For positive Gauss-Bonnet coupling, curvature growth during five-dimensional black string instability stays within effective field theory validity.

A machine-rendered reading of the paper's core claim, the machinery that carries it, and where it could break.

The paper uses numerical relativity to evolve unstable five-dimensional black strings in Einstein-Gauss-Bonnet gravity. The strings fragment into black holes joined by thinner string segments. When the Gauss-Bonnet coupling is positive, curvature invariants reach a maximum value that remains inside the regime where the effective field theory truncation is reliable. For negative coupling the invariants grow without bound until the truncation fails. This sign dependence suggests a dynamical process that can keep the evolution within the domain where the theory description holds.

Core claim

In Einstein-Gauss-Bonnet gravity, five-dimensional black strings undergo a non-linear instability that fragments them into a chain of black holes connected by string-like segments.

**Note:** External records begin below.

@[simp] theorem onCore_agenda (s : State) (k : Nat) (f : Core → Core) : (s.onCore k f).agenda = s.agenda := rfl
@[simp] theorem onCore_focus (s : State) (k : Nat) (f : Core → Core) : (s.onCore k f).focus = s.focus := rfl
@[simp] theorem onCore_chosen (s : State) (k : Nat) (f : Core → Core) : (s.onCore k f).chosen = s.chosen := rfl
@[simp] theorem onCore_tried (s : State) (k : Nat) (f : Core → Core) : (s.onCore k f).tried = s.tried := rfl
@[simp] theorem onCore_ready (s : State) (k : Nat) (f : Core → Core) : (s.onCore k f).ready = s.ready := rfl
@[simp] theorem onCore_turns (s : State) (k : Nat) (f : Core → Core) : (s.onCore k f).turns = s.turns := rfl
@[simp] theorem onCore_issued (s : State) (k : Nat) (f : Core → Core) : (s.onCore k f).issued = s.issued := rfl
@[simp] theorem onCore_landing (s : State) (k : Nat) (f : Core → Core) : (s.onCore k f).landing = s.landing := rfl
@[simp] theorem onCore_nextId (s : State) (k : Nat) (f : Core → Core) : (s.onCore k f).nextId = s.nextId := rfl
@[simp] theorem onCore_freeCtr (s : State) (k : Nat) (f : Core → Core) : (s.onCore k f).freeCtr = s.freeCtr := rfl
@[simp] theorem onCore_tick (s : State) (k : Nat) (f : Core → Core) : (s.onCore k f).tick = s.tick := rfl
@[simp] theorem onCore_gtime (s : State) (k : Nat) (f : Core → Core) : (s.onCore k f).gtime = s.gtime := rfl
@[simp] theorem onCore_gtskew (s : State) (k : Nat) (f : Core → Core) : (s.onCore k f).gtskew = s.gtskew := rfl
@[simp] theorem onCore_warps (s : State) (k : Nat) (f : Core → Core) : (s.onCore k f).warps = s.warps := rfl
@[simp] theorem onCore_blocks (s : State) (k : Nat) (f : Core → Core) : (s.onCore k f).blocks = s.blocks := rfl
@[simp] theorem onCore_gangs (s : State) (k : Nat) (f : Core → Core) : (s.onCore k f).gangs = s.gangs := rfl
@[simp] theorem onCore_launches (s : State) (k : Nat) (f : Core → Core) : (s.onCore k f).launches = s.launches := rfl
@[simp] theorem onCore_parts (s : State) (k : Nat) (f : Core → Core) : (s.onCore k f).parts = s.parts := rfl
@[simp] theorem onCore_mixed (s : State) (k : Nat) (f : Core → Core) : (s.onCore k f).mixed = s.mixed := rfl
@[simp] theorem onCore_accs (s : State) (k : Nat) (f : Core → Core) : (s.onCore k f).accs = s.accs := rfl
@[simp] theorem onCore_outst (s : State) (k : Nat) (f : Core → Core) : (s.onCore k f).outst = s.outst := rfl
@[simp] theorem onCore_ops (s : State) (k : Nat) (f : Core → Core) : (s.onCore k f).ops = s.ops := rfl
@[simp] theorem onCore_errs (s : State) (k : Nat) (f : Core → Core) : (s.onCore k f).errs = s.errs := rfl
@[simp] theorem onCore_lids (s : State) (k : Nat) (f : Core → Core) : (s.onCore k f).lids = s.lids := rfl
@[simp] theorem onCore_acc (s : State) (k : Nat) (f : Core → Core) : (s.onCore k f).acc = s.acc := rfl
@[simp] theorem onCore_accTag (s : State) (k : Nat) (f : Core → Core) : (s.onCore k f).accTag = s.accTag := rfl
@[simp] theorem onCore_l1 (s : State) (k : Nat) (f : Core → Core) : (s.onCore k f).l1 = s.l1 := rfl
@[simp] theorem onCore_reg (s : State) (k : Nat) (f : Core → Core) : (s.onCore k f).reg = s.reg := rfl
@[simp] theorem onCore_vers (s : State) (k : Nat) (f : Core → Core) : (s.onCore k f).vers = s.vers := rfl
@[simp] theorem onCore_tlb (s : State) (k : Nat) (f : Core → Core) : (s.onCore k f).tlb = s.tlb := rfl
@[simp] theorem onCore_l2 (s : State) (k : Nat) (f : Core → Core) : (s.onCore k f).l2 = s.l2 := rfl
@[simp] theorem onCore_hreqs (s : State) (k : Nat) (f : Core → Core) : (s.onCore k f).hreqs = s.hreqs := rfl
@[simp] theorem onCore_vault (s : State) (k : Nat) (f : Core → Core) : (s.onCore k f).vault = s.vault := rfl
@[simp] theorem onCore_seals (s : State) (k : Nat) (f : Core → Core) : (s.onCore k f).seals = s.seals := rfl
@[simp] theorem onCore_hostMem (s : State) (k : Nat) (f : Core → Core) : (s.onCore k f).hostMem = s.hostMem := rfl
@[simp] theorem onCore_peerMem (s : State) (k : Nat) (f : Core → Core) : (s.onCore k f).peerMem = s.peerMem := rfl
@[simp] theorem onCore_paramMem (s : State) (k : Nat) (f : Core → Core) : (s.onCore k f).paramMem = s.paramMem := rfl
@[simp] theorem onCore_upsets (s : State) (k : Nat) (f : Core → Core) : (s.onCore k f).upsets = s.upsets := rfl
@[simp] theorem onCore_relics (s : State) (k : Nat) (f : Core → Core) : (s.onCore k f).relics = s.relics := rfl
@[simp] theorem onCore_msgs (s : State) (k : Nat) (f : Core → Core) : (s.onCore k f).msgs = s.msgs := rfl
@[simp] theorem onCore_wafer (s : State) (k : Nat) (f : Core → Core) : (s.onCore k f).wafer = s.wafer := rfl
@[simp] theorem onCore_grm (s : State) (k : Nat) (f : Core → Core) : (s.onCore k f).grm = s.grm := rfl
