theorem exactly_approx_exp2 (hm : m ≠ 0) (hv : ratOf (.fin s m e) < 128) (h : specialFin 3 s m e = some r) :
    Exactly (ratOf (approxOf 3 s m e)) r := by
  rw [specialFin_exp2_of_lt hm hv, Option.bind_eq_some_iff] at h
  obtain ⟨k, hk, hr⟩ := h
  obtain ⟨h0, rfl⟩ : -149 ≤ k ∧ ((round32 0 (.fin false 1 k)).1, fxNone) = r := by
    by_cases h0 : -149 ≤ k
    · exact ⟨h0, Option.some.inj ((if_pos h0).symm.trans hr)⟩
    · exact absurd ((if_neg h0).symm.trans hr) nofun
  have hrat := intOf_eq_some.mp hk
  have h1 : k < 128 := by
    rw [hrat] at hv
    exact_mod_cast hv
  have hlow : ¬k * fxOne < -300 * (fxOne : Int) := by
    have hF : (0 : Int) < fxOne := Int.natCast_pos.mpr fxOne_pos
    exact not_lt.mpr (mul_le_mul_of_nonneg_right (by omega) hF.le)
  have hval : ratOf (approxOf 3 s m e) = 2 ^ k := by
    rw [approxOf, toFixed_int hrat, if_neg hlow, exp2Fixed_int, ratOf_fin, cast_fxOne, sub_eq_add_neg, zpow_add₀ two_ne_zero]
    simp only [signOf, Bool.false_eq_true, if_false]
    norm_num
    ring
  rw [hval]
  exact exactly_exp2 h0 (by omega)

theorem exactly_approx_log2 (hbits : m < 2 ^ 24) (hlo : -149 ≤ e) (hhi : e ≤ 104) (hs : s = false)
    (h : specialFin 4 s m e = some r) : Exactly (ratOf (approxOf 4 s m e)) r := by
  subst hs
  obtain ⟨hpow, rfl⟩ : m = 2 ^ Nat.log2 m ∧ ((round32 0 (.ofInt (topExp m e))).1, fxNone) = r := by
    rw [specialFin_log2, if_neg Bool.false_ne_true] at h
    by_cases hpow : m = 2 ^ Nat.log2 m
    · exact ⟨hpow, Option.some.inj ((if_pos hpow).symm.trans h)⟩
    · exact absurd ((if_neg hpow).symm.trans h) nofun
  have hval : ratOf (approxOf 4 false m e) = topExp m e := by
    rw [approxOf, log2Fixed_eq, ratOf_signed, fracLog_pow hbits hpow]
    push_cast
    rw [cast_fxOne]
    norm_num
    ring
  have hm : m ≠ 0 := fun h0 => absurd (hpow ▸ h0) (Nat.two_pow_pos _).ne'
  have hlog : Nat.log2 m < 24 := (Nat.log2_lt hm).mpr hbits
  rw [hval]
  exact exactly_ofInt (by unfold topExp; omega)

/-- Where R127 gives an accuracy, a special result is the approximation itself. -/
theorem exactly_of_specialFin {fn : Nat} (hfn : fn < 8) (hm : m ≠ 0) (hbits : m < 2 ^ 24) (hlo : -149 ≤ e) (hhi : e ≤ 104)
    (hd : domain127 fn (ratOf (.fin s m e))) (h : specialFin fn s m e = some r) : Exactly (ratOf (approxOf fn s m e)) r := by
  match fn, hfn with
  | 0, _ =>
    rw [specialFin_rcp, if_neg (mt (rcp_overflows hm s e).mp hd.not_gt)] at h
    exact absurd h nofun
  | 1, _ | 2, _ =>
    obtain rfl := (ratOf_pos hm).mp hd
    exact absurd h nofun
  | 3, _ => exact exactly_approx_exp2 hm hd h
  | 4, _ => exact exactly_approx_log2 hbits hlo hhi ((ratOf_pos hm).mp hd) h
  | 5, _ => exact exactly_sin h
  | 6, _ => exact exactly_cos h
  | 7, _ => exact absurd ((specialFin_tanha s m e).symm.trans h) nofun

end

/-! ### What a special function delivers -/

/-- A result that R127 leaves open: the hardware's, if it is within the accuracy, else the approximation rounded. -/
def openResult (fn : Nat) (x : Word) (s : Bool) (m : Nat) (e : Int) : Word × Effects :=
  let inner := !(FVal.lt (.fin false m e) (.fin false 1 (-1))) && !(FVal.lt (.fin false 1 1) (.fin false m e))
  let a := approxOf fn s m e
  (if withinBound (val32 (Config.special fn x)) a (accuracy fn inner a) then Config.special fn x else (round32 0 a).1, fxNone)

theorem specialOf_nan (fn : Nat) {x : Word} (h : val32 x = .nan) : specialOf fn x = (canon32, fxNone) := by
  rw [specialOf, h]

theorem specialOf_inf (fn : Nat) {x : Word} {s : Bool} (h : val32 x = .inf s) : specialOf fn x = specialInf fn s := by
  rw [specialOf, h]

theorem specialOf_zero (fn : Nat) {x : Word} {s : Bool} {e : Int} (h : val32 x = .fin s 0 e) : specialOf fn x = specialZero fn s := by
  rw [specialOf, h]
  rfl

theorem specialOf_fin (fn : Nat) {x : Word} {s : Bool} {m : Nat} {e : Int} (h : val32 x = .fin s m e) (hm : m ≠ 0) :
    specialOf fn x = (specialFin fn s m e).getD (openResult fn x s m e) := by
  obtain ⟨k, rfl⟩ := Nat.exists_eq_succ_of_ne_zero hm
  rw [specialOf, h]
  cases hf : specialFin fn s (k + 1) e <;> simp only [hf] <;> rfl

/-- An open result is within the accuracy (R127). -/
theorem openResult_accurate {fn : Nat} (hfn : fn < 8) (x : Word) {s : Bool} {m : Nat} {e : Int} (hm : m ≠ 0) (hbits : m < 2 ^ 24)
    (hlo : -149 ≤ e) (hhi : e ≤ 104) (hd : domain127 fn (ratOf (.fin s m e))) :
    Accurate fn (ratOf (.fin s m e)) (ratOf (approxOf fn s m e)) (openResult fn x s m e) := by
  have hinner : fn = 4 → ((!(FVal.lt (.fin false m e) (.fin false 1 (-1))) && !(FVal.lt (.fin false 1 1) (.fin false m e))) = true ↔
      1 / 2 ≤ ratOf (.fin s m e) ∧ ratOf (.fin s m e) ≤ 2) := by
    rintro rfl
    obtain rfl := (ratOf_pos hm).mp hd
    exact inner_iff m e
  obtain ⟨t, n, d, happrox, hdel⟩ := approx_deliverable hfn hm hbits hlo hhi hd
  rw [openResult, happrox]
  split
  · next hwithin =>
    obtain ⟨hfin, hnear⟩ := near_of_withinBound hwithin
    exact ⟨rfl, hfin, hnear.trans_eq (accuracy_eq hdel.binade hinner)⟩
  · obtain ⟨n', d', hval, hnear⟩ := round32_fin hdel.finite
    refine ⟨rfl, ⟨_, _, _, hval⟩, ?_⟩
    rw [hval]
    exact hnear.trans (half_ulp_le_accuracy hdel.small)

/-- Every finite operand that is not zero comes with the limits of F32. -/
theorem val32_fin {x : Word} {s : Bool} {m : Nat} {e : Int} (h : val32 x = .fin s m e) :
    s = x.getLsbD 31 ∧ m < 2 ^ 24 ∧ -149 ≤ e ∧ e ≤ 104 := by
  rcases val32_cases x with hx | ⟨hx, -⟩ | ⟨m', e', hx, -, hbits, hlo, hhi⟩
  · exact absurd (hx.symm.trans h) nofun
  · exact absurd (hx.symm.trans h) nofun
  · obtain ⟨rfl, rfl, rfl⟩ := FVal.fin.inj (hx.symm.trans h)
    exact ⟨rfl, hbits, hlo, hhi⟩

theorem specialOf_accurate {fn : Nat} (hfn : fn < 8) {x : Word} {s : Bool} {m : Nat} {e : Int} (hx : val32 x = .fin s m e) (hm : m ≠ 0)
    (hd : domain127 fn (ratOf (.fin s m e))) :
    Accurate fn (ratOf (.fin s m e)) (ratOf (approxOf fn s m e)) (specialOf fn x) := by
  obtain ⟨-, hbits, hlo, hhi⟩ := val32_fin hx
  rw [specialOf_fin fn hx hm]
  cases hf : specialFin fn s m e with
  | none => exact openResult_accurate hfn x hm hbits hlo hhi hd
  | some r => exact (exactly_of_specialFin hfn hm hbits hlo hhi hd hf).accurate

/-! ### Special results -/

theorem val32_zero {x : Word} (h : x.extractLsb' 0 31 = 0) : val32 x = .fin (x.getLsbD 31) 0 (-149) := by
  rw [val32_eq, h, show (0 : BitVec 31).toNat = 0 from rfl, val_signed (by norm_num)]
  rfl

For positive Gauss-Bonnet coupling the growth of curvature invariants is limited within the validity of the effective field theory, while for negative coupling the curvatures grow until the effective description breaks down.

What carries the argument

The sign of the Gauss-Bonnet coupling that controls whether curvature invariants saturate inside the effective field theory regime during black string fragmentation.

If this is right

  • Positive coupling prevents curvature from exceeding the effective field theory regime during the instability.
  • The bounded curvature offers a possible dynamical mechanism for preserving weak cosmic censorship.
  • Negative coupling permits curvatures to grow large enough that the effective field theory description fails.
  • The instability itself occurs independently of the coupling sign, but the endpoint curvature behavior depends on that sign.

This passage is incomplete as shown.